In line with the government's opinion, the Spanish general press described the data as "exorbitant" and "implausible", "incorrect calculation", "wrong figure" and "inflated" or "shocking". However, other voices, such as that of the economist Roberto Centeno, who accused the monarch and his former administrator, Manuel Prado y Colón de Carvajal, of charging, since the late 1970s, while he was CEO of the Campsa oil company, a percentage for oil imported by the Spanish State from Middle Eastern countries; according to his statements, the commission was between 1 and 2 dollars per barrel, which meant about two million euros per ship.

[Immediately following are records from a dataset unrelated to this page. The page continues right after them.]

/-- A tile. -/
def Shop.tile (x : Shop) (t : Nat) : Tile := Sparse.get Tile.cleared x.tiles t

/-- Replace a tile. -/
def Shop.setTile (x : Shop) (n : Nat) (t : Tile) : Shop := { x with tiles := Sparse.set Tile.cleared x.tiles n t }

/-- A slot. -/
def Shop.slot (x : Shop) (l : Nat) : Slot := Sparse.get Slot.empty x.slots l

/-- A subscription. -/
def Shop.sub (x : Shop) (i : Nat) : Sub := Sparse.get Sub.off x.subs i

/-- Replace a subscription. -/
def Shop.setSub (x : Shop) (i : Nat) (u : Sub) : Shop := { x with subs := Sparse.set Sub.off x.subs i u }

/-- ENGINE with the tile index in FAUX. -/
def tileTrap (t : Nat) : Trap := { Trap.plain .engine with aux := t }

/-- The tile exists, and with `live` is not in ERROR (R340, R341). -/
def Ctx.tileCheck (x : Ctx) (t : Nat) (live : Bool) : Except Trap Unit :=
  if x.sh.tileCount ≤ t ∨ (live ∧ (x.sh.tile t).state = .error) then .error (tileTrap t) else .ok ()

/-- Enter a matrix command, which joins the batch that the next MFENCE closes (R348). -/
def State.issueMatrix (s : State) (x : Ctx) (body : CmdBody) : Effect :=
  .ok (s.issueCmd x 4 body .none (x.t.mclosed.toNat + 1), .next)

/-- A matrix word whose checks are one list. -/
def matrixStep (i : Instr) (check : Ctx → State → Except Trap Unit) (body : Ctx → CmdBody) : State → Host.Outcome State Fault Refusal :=
  wordStep i fun x s => match check x s with
    | .error e => .error e
    | .ok () => s.issueMatrix x (body x)

/-- The checks of an operand word: descriptor, then capability. -/
def Ctx.opndCheck (x : Ctx) (s : State) (role : OpRole) (c : BitVec 5) (b : BitVec 6) : Except Trap Unit :=
  let n := x.descBits b.toNat
  let d := Desc.ofNat n
  if !d.valid role n then .error engineBad
  else if d.srcs then .ok ()
  else s.operandCheck x.sh.band role (x.t.rdC c.toNat) c.toNat d

/-- MLOADB. -/
def execMloadb (l : BitVec 1) (c : BitVec 5) (b : BitVec 6) : State → Host.Outcome State Fault Refusal :=
  matrixStep (.mloadb l c b) (fun x s => x.opndCheck s .b c b)
    fun x => .mloadb l.toNat (x.t.rdC c.toNat) (Desc.ofNat (x.descBits b.toNat))

/-- MSUB. -/
def execMsub (i : BitVec 3) (n : BitVec 6) (w : BitVec 4) : State → Host.Outcome State Fault Refusal :=
  matrixStep (.msub i n w) (fun _ _ => .ok ()) fun _ => .msub i.toNat n.toNat w.toNat

/-- MUNSUB. -/
def execMunsub (i : BitVec 3) (h : BitVec 4) : State → Host.Outcome State Fault Refusal :=
  matrixStep (.munsub i h) (fun _ _ => .ok ()) fun _ => .munsub i.toNat

/-- The descriptor of tile `j` of an MPUB. -/
def pubDesc (d : Desc) (j stride : Nat) : Desc := { d with off := d.off + j * stride }

/-- The checks of every tile of an MPUB, from tile `j`. -/
def State.pubCheck (s : State) (band : BitVec 8) (c : Cap) (creg : Nat) (d : Desc) (stride : Nat) : Nat → Nat → Except Trap Unit
  | 0, _ => .ok ()
  | n + 1, j => match s.operandCheck band .pub c creg (pubDesc d j stride) with
    | .error e => .error e
    | .ok () => s.pubCheck band c creg d stride n (j + 1)

/-- MPUB. -/
def execMpub (n : BitVec 6) (c : BitVec 5) (b : BitVec 6) : State → Host.Outcome State Fault Refusal :=
  matrixStep (.mpub n c b) (fun x s =>
      let bits := x.descBits b.toNat
      let d := Desc.ofNat bits
      let count := (x.t.rdS (b.toNat + 2)).toNat
      if !d.valid .pub bits ∨ count = 0 ∨ 65535 < count then .error engineBad
      else s.pubCheck x.sh.band (x.t.rdC c.toNat) c.toNat d (x.t.rdS (b.toNat + 3)).toNat count 0)
    fun x => .mpub n.toNat (x.t.rdC c.toNat) (Desc.ofNat (x.descBits b.toNat)) (x.t.rdS (b.toNat + 2)).toNat (x.t.rdS (b.toNat + 3)).toNat

/-- MMA. -/
def execMma (l : BitVec 1) (t : BitVec 4) (c : BitVec 5) (b : BitVec 6) : State → Host.Outcome State Fault Refusal :=
  matrixStep (.mma l t c b) (fun x s => both (x.tileCheck t.toNat true) (x.opndCheck s .a c b))
    fun x => .mma t.toNat l.toNat (x.t.rdC c.toNat) (Desc.ofNat (x.descBits b.toNat)) false

/-- MMAS. -/
def execMmas (l : BitVec 1) (t : BitVec 4) (c : BitVec 5) (b : BitVec 6) : State → Host.Outcome State Fault Refusal :=
  matrixStep (.mmas l t c b) (fun x s => both (x.tileCheck t.toNat true) (x.opndCheck s .sparseA c b))
    fun x => .mma t.toNat l.toNat (x.t.rdC c.toNat) (Desc.ofNat (x.descBits b.toNat)) true

/-- MFENCE: closes a batch; batch numbers count from 1 (R348). -/
def execMfence (d : BitVec 6) (h : BitVec 4) : State → Host.Outcome State Fault Refusal :=
  teamStep (.mfence d h) fun x =>
    .ok ({ x.t with mclosed := x.t.mclosed + 1 }.wrS d.toNat (BitVec.ofNat 64 (x.t.mclosed.toNat + 1)))

/-- Whether every batch of a team up to `n` has completed. -/
def State.batchesDone (s : State) (team n : Nat) : Bool :=
  s.cmds.all fun c => !(decide (c.team = some team) && c.queue = 4 && decide (c.batch ≤ n) && match c.body with
    | .fence _ => false
    | _ => true)

/-- MWAIT. -/
def execMwait (d a : BitVec 6) (h : BitVec 4) : State → Host.Outcome State Fault Refusal :=
  wordStep (.mwait d a h) fun x s =>
    let n := (x.t.rdS a.toNat).toNat
    match x.needScope s x.t.scope with
    | .error e => .error e
    | .ok () =>
      if n = 0 then .ok (s.setTeam x.n (x.awake.wrS d.toNat 0), .next)
      else if x.t.mclosed.toNat < n then .error engineBad
      else if s.batchesDone x.n n || decide (n ≤ x.t.mdone.toNat) then
        let bad : Bool := x.t.mbad || (x.t.merr ≠ 0 && decide (x.t.merr.toNat ≤ n))
        .ok (s.setTeam x.n ({ x.awake with mbad := false }.wrS d.toNat (if bad then 1 else 0)), .next)
      else s.block x (.mwait d a h) false

/-- The destination of an MEPI from s(b), s(b+1): OFF, PITCH, ROWS, COLS. -/
structure EpiDesc where
  /-- OFF. -/
  off : Nat
  /-- PITCH. -/
  pitch : Nat
  /-- ROWS. -/
  rows : Nat
  /-- COLS. -/
  cols : Nat
  /-- MBZ bits are zero. -/
  clean : Bool
deriving DecidableEq, Repr

/-- Read it. -/
def Ctx.epiDesc (x : Ctx) (b : BitVec 6) : EpiDesc :=
  let w := (x.t.rdS (b.toNat + 1)).toNat
  ⟨(x.t.rdS b.toNat).toNat % 2 ^ 32, w % 2 ^ 16, w / 2 ^ 16 % 2 ^ 5, w / 2 ^ 21 % 2 ^ 9, w / 2 ^ 30 = 0⟩

/-- The checks of MEPI (R343). -/
def Ctx.epiCheck (x : Ctx) (s : State) (c : BitVec 5) (e : EpiDesc) : Except Trap Unit :=
  let cap := x.t.rdC c.toNat
  let band := x.sh.band
  let u : Use := ⟨copyKinds, true, pST, false, true⟩
  let fmtBad : Trap := ⟨.format, 0, 0, 1, c.toNat, false, 0, 0, 0⟩
  -- CW is judged last (log entry 92)
  let plain : Cap := { cap with perm := cap.perm &&& ~~~pCW }
  if !e.clean ∨ e.rows = 0 ∨ 16 < e.rows ∨ e.cols = 0 ∨ 256 < e.cols then .error engineBad
  else match s.engineCheck band u plain 1 c.toNat [] with
    | .error f => .error f
    | .ok () => match fmtElem cap.fmt with
      | none => .error fmtBad
      | some f =>
        if cap.geo ≠ 0 ∧ !isNarrow cap.fmt then .error fmtBad
        else match s.engineCheck band u plain 1 c.toNat [(e.off, storeSize cap.geo f.width (opIndex cap.geo e.pitch (e.rows - 1) (e.cols - 1)))] with
          | .error g => .error g
          | .ok () =>
            if e.off % (if cap.geo = 0 then max 1 (f.width / 8) else 16) ≠ 0 then
              .error ⟨.align, 0, 8, 1, c.toNat, false, e.off, wrapAddr (cap.addr + e.off), 0⟩
            else if cap.geo = 2 ∨ (cap.geo = 1 ∧ (e.cols % 64 ≠ 0 ∨ e.pitch % 64 ≠ 0)) ∨ (cap.geo = 3 ∧ (e.rows % 8 ≠ 0 ∨ e.cols % 8 ≠ 0)) then
              .error fmtBad
            else if e.pitch < e.cols ∨ (cap.geo = 3 ∧ e.pitch % 8 ≠ 0) then .error engineBad
            else if cap.has pCW ∧ (cap.kind = kData ∨ cap.kind = kSealed) then
              .error ⟨.cow, 0, 9, 1, c.toNat, false, e.off, wrapAddr (cap.addr + e.off), 0⟩
            else .ok ()

/-- The draws of an epilogue under STO, element by element in ascending row (R49, R343); elements of one row whose columns share a lane draw
in ascending column, the model's choice (log entry 182). -/
def epiDraws (lanes : Nat) : List (Nat × Nat) → Team → Sparse Nat → Sparse Nat × Team
  | [], t, m => (m, t)
  | (r, c) :: es, t, m =>
    let d := genDraw (t.rdGen (c % lanes))
    epiDraws lanes es (t.wrGen (c % lanes) d.1) (Sparse.set 0 m (256 * r + c) d.2)

/-- The cells of an epilogue. -/
def epiCells (rows cols : Nat) : List (Nat × Nat) := (List.range rows).flatMap fun r => (List.range cols).map fun c => (r, c)

/-- MEPI. -/
def execMepi (k : BitVec 1) (t : BitVec 4) (c : BitVec 5) (b : BitVec 6) : State → Host.Outcome State Fault Refusal :=
  wordStep (.mepi k t c b) fun x s =>
    let e := x.epiDesc b
    match both (x.tileCheck t.toNat true) (x.epiCheck s c e) with
    | .error f => .error f
    | .ok () =>
      let d := if x.t.rnd = .sto then epiDraws x.sh.lanes (epiCells e.rows e.cols) x.t [] else ([], x.t)
      (s.setTeam x.n d.2).issueMatrix x
        (.mepi t.toNat (k = 1) (x.t.rdC c.toNat) e.off e.pitch e.rows e.cols (x.t.modeBits 15 3) x.t.sat d.1)

/-- MCLR. -/
def execMclr (t : BitVec 4) (h : BitVec 4) : State → Host.Outcome State Fault Refusal :=
  matrixStep (.mclr t h) (fun x _ => x.tileCheck t.toNat false) fun _ => .mclr t.toNat

/-- MREL. -/
def execMrel (i : BitVec 3) (h : BitVec 4) : State → Host.Outcome State Fault Refusal :=
  matrixStep (.mrel i h) (fun _ _ => .ok ()) fun _ => .mrel i.toNat

/-- STATE code. -/
def TileState.code : TileState → Nat
  | .clear => 0
  | .opened => 1
  | .drain => 2
  | .error => 3

/-- What MSTAT reports of a tile (R346); the contents of a tile in ERROR are unspecified (R345). -/
def Shop.tileStatus (x : Shop) (t fresh : Nat) : Nat :=
  let a := x.tile t
  let s0 := x.slot 0
  let s1 := x.slot 1
  let known := s1.poisoned.toNat * 2 ^ 7 + s0.poisoned.toNat * 2 ^ 6 + s1.loss.toNat * 2 ^ 5 + s0.loss.toNat * 2 ^ 4 + a.state.code
  let g := (Config.freeWord fresh).toNat
  known + (if a.state = .error then g / 2 ^ 48 * 2 ^ 48 + g / 2 ^ 2 % 4 * 2 ^ 2
    else wrapInt 16 a.lam * 2 ^ 48 + a.window.toNat * 2 ^ 3 + a.empty.toNat * 2 ^ 2)

/-- What MSTAT reports of slots and subscriptions. -/
def Shop.matrixStatus (x : Shop) : Nat :=
  joinElems 4 (fun m => if (x.sub m).on then min 8 (x.sub m).tiles.length else 0) 8 +
    ((x.slot 0).k % 256 * 256 + (x.slot 0).n % 256) * 2 ^ 32 + ((x.slot 1).k % 256 * 256 + (x.slot 1).n % 256) * 2 ^ 48

/-- MSTAT: a tile is reported once the team's earlier matrix commands have been performed. -/
def execMstat (d : BitVec 6) (q : BitVec 8) : State → Host.Outcome State Fault Refusal :=
  wordStep (.mstat d q) fun x s =>
    if q.getLsbD 7 then .ok (s.setTeam x.n (x.awake.wrS d.toNat (BitVec.ofNat 64 x.sh.matrixStatus)), .next)
    else match x.tileCheck q.toNat false with
      | .error e => .error e
      | .ok () =>
        if s.batchesDone x.n (x.t.mclosed.toNat + 1) then
          .ok ({ s with fresh := s.fresh + 1 }.setTeam x.n (x.awake.wrS d.toNat (BitVec.ofNat 64 (x.sh.tileStatus q.toNat s.fresh))), .next)
        else s.block x (.mstat d q) false

/-! ### Performing (R338, R339, R342 to R345) -/

/-- A batch reports an error (R345, R348). -/
def Team.batchError (t : Team) (b : Nat) : Team :=
  { t with merr := if t.merr = 0 ∨ b < t.merr.toNat then BitVec.ofNat 32 b else t.merr }

/-- A matrix command ends with status 1. -/
def State.matrixError (s : State) (c : Cmd) : State :=
  (match c.team with
    | some n => s.updTeam n fun t => t.batchError c.batch
    | none => s).dropCmd c.id

/-- The value of a tile element (R49): none for a NaN. -/
def Tile.value (t : Tile) (r c : Nat) : Option Exact :=
  let e := t.at (256 * r + c)
  if e.nan then none
  else if t.empty ∨ e.v = 0 then some ⟨false, 0, 0, false⟩
  else some ⟨e.v < 0, e.v.natAbs, t.lam - 40, e.sticky⟩

/-- The scale byte of an epilogue block from its values (R50): 0xFF when one is NaN. -/
def epiScale (f : ElemFmt) (vals : List (Option Exact)) : Nat :=
  if vals.any Option.isNone then 255
  else
    let es := vals.filterMap fun v => v.bind fun x => FVal.expo (.fin x)
    if es = [] then 127
    else (max (-127) (min 127 (maxExpo es - f.emax)) + 127).toNat

/-- The cells of an epilogue's storage block that holds a cell. -/
def epiBlock (geo : BitVec 2) (pitch : Nat) (cells : List (Nat × Nat)) (m : Nat) : List (Nat × Nat) :=
  cells.filter fun p => opIndex geo pitch p.1 p.2 / 64 = m / 64

/-- Whether a value is negative and not zero, and the format an unsigned float format (R41). -/
def ElemFmt.refusesSign (f : ElemFmt) (v : FVal) : Bool :=
  match f, v with
  | .float F, .fin x => !F.signed && x.neg && decide (x.m ≠ 0)
  | _, _ => false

In 2015, a conversation was leaked, recorded by the National Intelligence Center, during which the businessman Javier de la Rosa affirmed that the economic adviser Arturo Fasana, implicated in several corruption and money laundering schemes, "saved" at some point 300 million to Juan Carlos I. Centeno maintains that, after taking responsibility, in the exercise of his responsibilities, of the contracting of a shipment of Kuwaiti oil, the then Minister of Finance, Francisco Fernández Ordóñez, sent him a call to attention so that he would not formalize any oil supply contract in the Middle East again because —he warned him— that land it was "reserved" for Manuel Prado and Colón de Carvajal. According to the economist, Fernández Ordóñez even told him: «Look, Manolo Prado has been here, he found out that you were in Kuwait and he has set me up a chicken that you cannot imagine; He has told me that Saudi Arabia and the Emirates are exclusively his and no one but him can negotiate a barrel, so don't even think of doing anything like that again ». And he ends by assuring that Juan Carlos I, through his representative and private administrator, Manuel de Prado, "had a monopoly on our extra supplies during the oil crisis", and that "the Treasury paid for the oil what it put on the bill, without going into any inquiry and even less committing the vulgarity of saying that it could be bought cheaper when the achiever was Prado».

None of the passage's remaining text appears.